Required action. Count every line below in which "value" occurs, then give only the count.

*** Data listing Section Begins ***

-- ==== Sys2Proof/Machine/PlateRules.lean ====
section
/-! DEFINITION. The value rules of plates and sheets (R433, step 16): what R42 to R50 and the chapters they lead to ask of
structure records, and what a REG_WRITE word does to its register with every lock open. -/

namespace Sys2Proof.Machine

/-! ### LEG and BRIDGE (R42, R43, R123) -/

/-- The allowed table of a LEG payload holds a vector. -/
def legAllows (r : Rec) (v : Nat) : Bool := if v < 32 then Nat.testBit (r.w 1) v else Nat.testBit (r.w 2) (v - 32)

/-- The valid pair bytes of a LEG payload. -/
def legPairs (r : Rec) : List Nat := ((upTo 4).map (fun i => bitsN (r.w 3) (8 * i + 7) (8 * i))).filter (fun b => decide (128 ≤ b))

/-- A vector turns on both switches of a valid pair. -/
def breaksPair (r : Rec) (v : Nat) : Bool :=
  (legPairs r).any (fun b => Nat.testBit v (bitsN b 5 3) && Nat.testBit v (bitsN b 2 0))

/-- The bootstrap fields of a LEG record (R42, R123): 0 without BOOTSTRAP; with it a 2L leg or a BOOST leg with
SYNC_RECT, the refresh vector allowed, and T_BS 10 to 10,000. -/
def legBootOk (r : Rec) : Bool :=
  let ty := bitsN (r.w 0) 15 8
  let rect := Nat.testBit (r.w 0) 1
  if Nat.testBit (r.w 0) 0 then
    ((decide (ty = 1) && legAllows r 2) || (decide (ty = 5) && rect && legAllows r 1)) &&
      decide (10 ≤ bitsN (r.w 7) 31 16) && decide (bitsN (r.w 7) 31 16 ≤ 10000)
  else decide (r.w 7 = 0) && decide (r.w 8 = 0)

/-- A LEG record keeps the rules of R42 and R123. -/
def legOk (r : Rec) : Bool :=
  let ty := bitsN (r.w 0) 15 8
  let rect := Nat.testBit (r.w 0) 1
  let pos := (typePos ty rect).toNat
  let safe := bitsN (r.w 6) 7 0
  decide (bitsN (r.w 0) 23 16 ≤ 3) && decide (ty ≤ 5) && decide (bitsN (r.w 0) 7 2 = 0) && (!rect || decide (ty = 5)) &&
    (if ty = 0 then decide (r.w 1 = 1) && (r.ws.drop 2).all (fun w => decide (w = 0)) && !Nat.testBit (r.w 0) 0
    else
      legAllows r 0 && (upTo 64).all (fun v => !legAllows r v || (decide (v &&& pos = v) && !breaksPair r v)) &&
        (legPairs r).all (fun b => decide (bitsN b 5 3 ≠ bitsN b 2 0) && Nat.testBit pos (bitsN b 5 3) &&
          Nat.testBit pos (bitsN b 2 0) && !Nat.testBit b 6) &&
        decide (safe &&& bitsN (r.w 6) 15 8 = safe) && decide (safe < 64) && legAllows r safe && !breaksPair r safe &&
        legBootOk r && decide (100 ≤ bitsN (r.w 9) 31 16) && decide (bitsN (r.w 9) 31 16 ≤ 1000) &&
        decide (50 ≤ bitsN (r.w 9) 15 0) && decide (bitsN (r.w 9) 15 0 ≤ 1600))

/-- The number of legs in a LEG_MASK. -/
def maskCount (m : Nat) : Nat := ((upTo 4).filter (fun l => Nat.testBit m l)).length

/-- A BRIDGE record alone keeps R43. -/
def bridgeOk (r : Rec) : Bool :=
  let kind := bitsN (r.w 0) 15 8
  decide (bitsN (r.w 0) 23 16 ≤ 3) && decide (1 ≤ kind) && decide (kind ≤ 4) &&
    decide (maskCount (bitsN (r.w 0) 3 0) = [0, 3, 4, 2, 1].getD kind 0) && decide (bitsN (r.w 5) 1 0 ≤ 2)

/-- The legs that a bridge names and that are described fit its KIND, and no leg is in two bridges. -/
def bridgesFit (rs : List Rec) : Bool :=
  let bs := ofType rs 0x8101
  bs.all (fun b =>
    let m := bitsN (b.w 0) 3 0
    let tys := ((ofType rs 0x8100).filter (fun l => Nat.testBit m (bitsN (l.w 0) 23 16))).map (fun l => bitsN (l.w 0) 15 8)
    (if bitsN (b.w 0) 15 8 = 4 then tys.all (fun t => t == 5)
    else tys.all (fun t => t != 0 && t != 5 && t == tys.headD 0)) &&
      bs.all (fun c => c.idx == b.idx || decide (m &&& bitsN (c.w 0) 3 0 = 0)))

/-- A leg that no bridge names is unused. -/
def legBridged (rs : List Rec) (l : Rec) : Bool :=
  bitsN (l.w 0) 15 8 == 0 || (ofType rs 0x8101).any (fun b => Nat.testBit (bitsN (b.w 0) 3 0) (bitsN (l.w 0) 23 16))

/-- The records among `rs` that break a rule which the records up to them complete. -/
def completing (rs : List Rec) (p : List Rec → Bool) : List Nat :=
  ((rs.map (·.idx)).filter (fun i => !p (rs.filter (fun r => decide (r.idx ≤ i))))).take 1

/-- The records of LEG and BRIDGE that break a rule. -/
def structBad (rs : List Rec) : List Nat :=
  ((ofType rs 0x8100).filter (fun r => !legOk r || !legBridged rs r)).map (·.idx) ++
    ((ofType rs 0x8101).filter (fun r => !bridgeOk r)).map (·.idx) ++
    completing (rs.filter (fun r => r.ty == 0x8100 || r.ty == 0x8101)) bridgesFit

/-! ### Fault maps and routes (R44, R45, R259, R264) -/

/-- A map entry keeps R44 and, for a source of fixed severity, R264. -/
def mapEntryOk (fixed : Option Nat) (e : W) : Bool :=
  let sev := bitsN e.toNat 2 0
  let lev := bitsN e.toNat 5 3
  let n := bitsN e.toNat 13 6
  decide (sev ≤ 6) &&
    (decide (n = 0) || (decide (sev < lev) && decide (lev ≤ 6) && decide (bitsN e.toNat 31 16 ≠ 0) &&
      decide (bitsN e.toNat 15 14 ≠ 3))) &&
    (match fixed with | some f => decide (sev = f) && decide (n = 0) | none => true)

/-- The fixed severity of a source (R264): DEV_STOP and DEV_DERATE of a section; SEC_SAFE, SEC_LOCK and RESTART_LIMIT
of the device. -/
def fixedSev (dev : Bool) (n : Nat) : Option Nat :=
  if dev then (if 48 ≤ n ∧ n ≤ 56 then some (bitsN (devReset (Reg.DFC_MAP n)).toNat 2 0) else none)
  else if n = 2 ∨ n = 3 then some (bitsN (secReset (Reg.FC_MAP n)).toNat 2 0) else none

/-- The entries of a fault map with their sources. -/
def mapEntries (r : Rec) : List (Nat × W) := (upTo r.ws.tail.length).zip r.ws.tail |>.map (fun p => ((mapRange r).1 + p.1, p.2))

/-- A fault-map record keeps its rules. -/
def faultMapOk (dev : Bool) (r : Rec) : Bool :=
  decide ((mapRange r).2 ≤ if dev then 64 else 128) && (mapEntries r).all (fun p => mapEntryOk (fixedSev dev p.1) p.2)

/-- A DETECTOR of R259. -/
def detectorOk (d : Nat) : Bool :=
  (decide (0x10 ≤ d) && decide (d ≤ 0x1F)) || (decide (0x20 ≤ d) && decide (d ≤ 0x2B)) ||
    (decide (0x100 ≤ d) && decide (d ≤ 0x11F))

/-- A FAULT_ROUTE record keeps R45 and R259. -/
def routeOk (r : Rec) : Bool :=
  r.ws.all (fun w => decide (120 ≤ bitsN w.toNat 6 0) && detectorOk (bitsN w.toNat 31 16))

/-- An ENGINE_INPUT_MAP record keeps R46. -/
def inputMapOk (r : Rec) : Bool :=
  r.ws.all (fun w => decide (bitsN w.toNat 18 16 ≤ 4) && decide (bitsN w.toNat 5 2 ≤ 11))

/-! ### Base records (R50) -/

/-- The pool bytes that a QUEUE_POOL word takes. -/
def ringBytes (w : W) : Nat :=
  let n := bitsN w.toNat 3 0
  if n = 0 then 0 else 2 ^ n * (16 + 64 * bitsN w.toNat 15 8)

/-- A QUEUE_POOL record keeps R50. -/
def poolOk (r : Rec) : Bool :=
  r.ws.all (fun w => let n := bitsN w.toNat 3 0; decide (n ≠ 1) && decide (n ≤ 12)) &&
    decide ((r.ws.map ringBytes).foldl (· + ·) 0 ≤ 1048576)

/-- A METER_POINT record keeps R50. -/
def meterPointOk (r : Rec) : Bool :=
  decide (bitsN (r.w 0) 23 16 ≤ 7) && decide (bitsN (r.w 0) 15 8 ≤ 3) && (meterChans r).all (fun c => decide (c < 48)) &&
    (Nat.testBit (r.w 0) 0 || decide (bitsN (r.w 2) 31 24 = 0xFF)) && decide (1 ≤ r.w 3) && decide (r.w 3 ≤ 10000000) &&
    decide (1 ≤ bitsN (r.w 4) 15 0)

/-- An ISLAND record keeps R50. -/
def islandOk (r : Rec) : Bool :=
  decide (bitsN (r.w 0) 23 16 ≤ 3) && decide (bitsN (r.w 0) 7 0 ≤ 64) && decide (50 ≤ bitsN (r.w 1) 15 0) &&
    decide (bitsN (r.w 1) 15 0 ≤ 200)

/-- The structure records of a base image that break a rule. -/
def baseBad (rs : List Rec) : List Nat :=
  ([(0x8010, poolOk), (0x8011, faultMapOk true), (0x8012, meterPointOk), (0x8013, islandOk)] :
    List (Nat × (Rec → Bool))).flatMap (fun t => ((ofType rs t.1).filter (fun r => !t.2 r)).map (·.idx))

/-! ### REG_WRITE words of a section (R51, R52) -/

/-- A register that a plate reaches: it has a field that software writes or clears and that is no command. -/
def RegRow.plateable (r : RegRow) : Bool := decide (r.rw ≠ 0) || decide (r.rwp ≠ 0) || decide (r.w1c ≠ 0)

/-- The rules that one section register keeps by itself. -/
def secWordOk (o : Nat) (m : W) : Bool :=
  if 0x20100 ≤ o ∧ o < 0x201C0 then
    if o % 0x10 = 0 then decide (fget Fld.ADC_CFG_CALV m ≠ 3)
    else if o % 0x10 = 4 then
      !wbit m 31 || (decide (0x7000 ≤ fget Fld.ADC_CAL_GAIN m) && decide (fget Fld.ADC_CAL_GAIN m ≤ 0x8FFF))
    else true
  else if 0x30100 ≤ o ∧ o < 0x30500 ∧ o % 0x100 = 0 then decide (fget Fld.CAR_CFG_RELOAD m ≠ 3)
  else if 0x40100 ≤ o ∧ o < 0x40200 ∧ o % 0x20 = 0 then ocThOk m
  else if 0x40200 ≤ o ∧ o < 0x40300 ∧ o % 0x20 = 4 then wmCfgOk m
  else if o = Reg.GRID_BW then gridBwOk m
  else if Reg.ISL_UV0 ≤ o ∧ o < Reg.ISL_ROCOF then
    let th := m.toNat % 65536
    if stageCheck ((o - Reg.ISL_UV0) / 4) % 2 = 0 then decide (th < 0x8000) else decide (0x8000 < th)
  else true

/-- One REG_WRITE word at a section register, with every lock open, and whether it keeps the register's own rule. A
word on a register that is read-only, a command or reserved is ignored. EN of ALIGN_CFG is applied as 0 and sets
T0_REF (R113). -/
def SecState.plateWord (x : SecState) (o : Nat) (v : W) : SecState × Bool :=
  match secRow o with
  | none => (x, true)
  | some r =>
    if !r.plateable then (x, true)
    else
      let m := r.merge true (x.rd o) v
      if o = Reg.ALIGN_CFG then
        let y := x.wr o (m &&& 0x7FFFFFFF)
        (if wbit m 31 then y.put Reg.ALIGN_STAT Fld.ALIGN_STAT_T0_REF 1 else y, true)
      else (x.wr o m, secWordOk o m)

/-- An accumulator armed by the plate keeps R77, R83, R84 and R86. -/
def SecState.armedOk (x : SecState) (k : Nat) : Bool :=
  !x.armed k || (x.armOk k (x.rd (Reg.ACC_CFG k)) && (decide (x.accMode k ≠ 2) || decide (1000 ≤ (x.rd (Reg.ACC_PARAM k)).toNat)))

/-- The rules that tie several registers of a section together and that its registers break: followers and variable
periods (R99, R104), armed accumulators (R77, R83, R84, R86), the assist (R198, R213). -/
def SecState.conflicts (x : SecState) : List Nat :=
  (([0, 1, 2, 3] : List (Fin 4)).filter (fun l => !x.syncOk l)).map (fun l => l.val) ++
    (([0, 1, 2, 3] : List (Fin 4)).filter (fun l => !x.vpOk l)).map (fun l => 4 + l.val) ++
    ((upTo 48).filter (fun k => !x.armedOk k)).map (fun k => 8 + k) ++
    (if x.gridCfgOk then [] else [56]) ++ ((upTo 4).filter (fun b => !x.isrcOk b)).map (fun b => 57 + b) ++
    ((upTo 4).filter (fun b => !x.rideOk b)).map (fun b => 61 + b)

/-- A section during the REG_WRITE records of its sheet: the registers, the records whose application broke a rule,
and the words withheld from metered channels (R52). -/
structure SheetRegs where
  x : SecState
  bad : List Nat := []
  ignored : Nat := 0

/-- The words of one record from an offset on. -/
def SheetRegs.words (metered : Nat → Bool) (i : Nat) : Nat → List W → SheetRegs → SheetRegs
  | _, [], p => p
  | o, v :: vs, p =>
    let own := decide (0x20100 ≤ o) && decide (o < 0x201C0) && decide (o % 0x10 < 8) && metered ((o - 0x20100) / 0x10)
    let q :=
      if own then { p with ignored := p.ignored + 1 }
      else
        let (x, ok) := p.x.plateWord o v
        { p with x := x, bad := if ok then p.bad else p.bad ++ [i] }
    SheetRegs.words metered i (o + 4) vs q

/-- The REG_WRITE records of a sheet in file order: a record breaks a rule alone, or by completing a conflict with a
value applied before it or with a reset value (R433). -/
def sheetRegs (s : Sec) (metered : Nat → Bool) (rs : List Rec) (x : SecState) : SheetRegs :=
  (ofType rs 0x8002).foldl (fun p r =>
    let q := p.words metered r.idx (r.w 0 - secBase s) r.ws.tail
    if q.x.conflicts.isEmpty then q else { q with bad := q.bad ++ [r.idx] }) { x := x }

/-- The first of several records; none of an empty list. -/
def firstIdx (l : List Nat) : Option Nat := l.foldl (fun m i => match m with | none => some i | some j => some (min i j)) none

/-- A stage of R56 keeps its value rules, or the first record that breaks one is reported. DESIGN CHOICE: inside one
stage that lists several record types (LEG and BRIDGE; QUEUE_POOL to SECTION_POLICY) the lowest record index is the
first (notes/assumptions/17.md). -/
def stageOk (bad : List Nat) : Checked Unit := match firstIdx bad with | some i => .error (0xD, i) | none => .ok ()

*** Data listing Section Ends ***

Exercise result. 3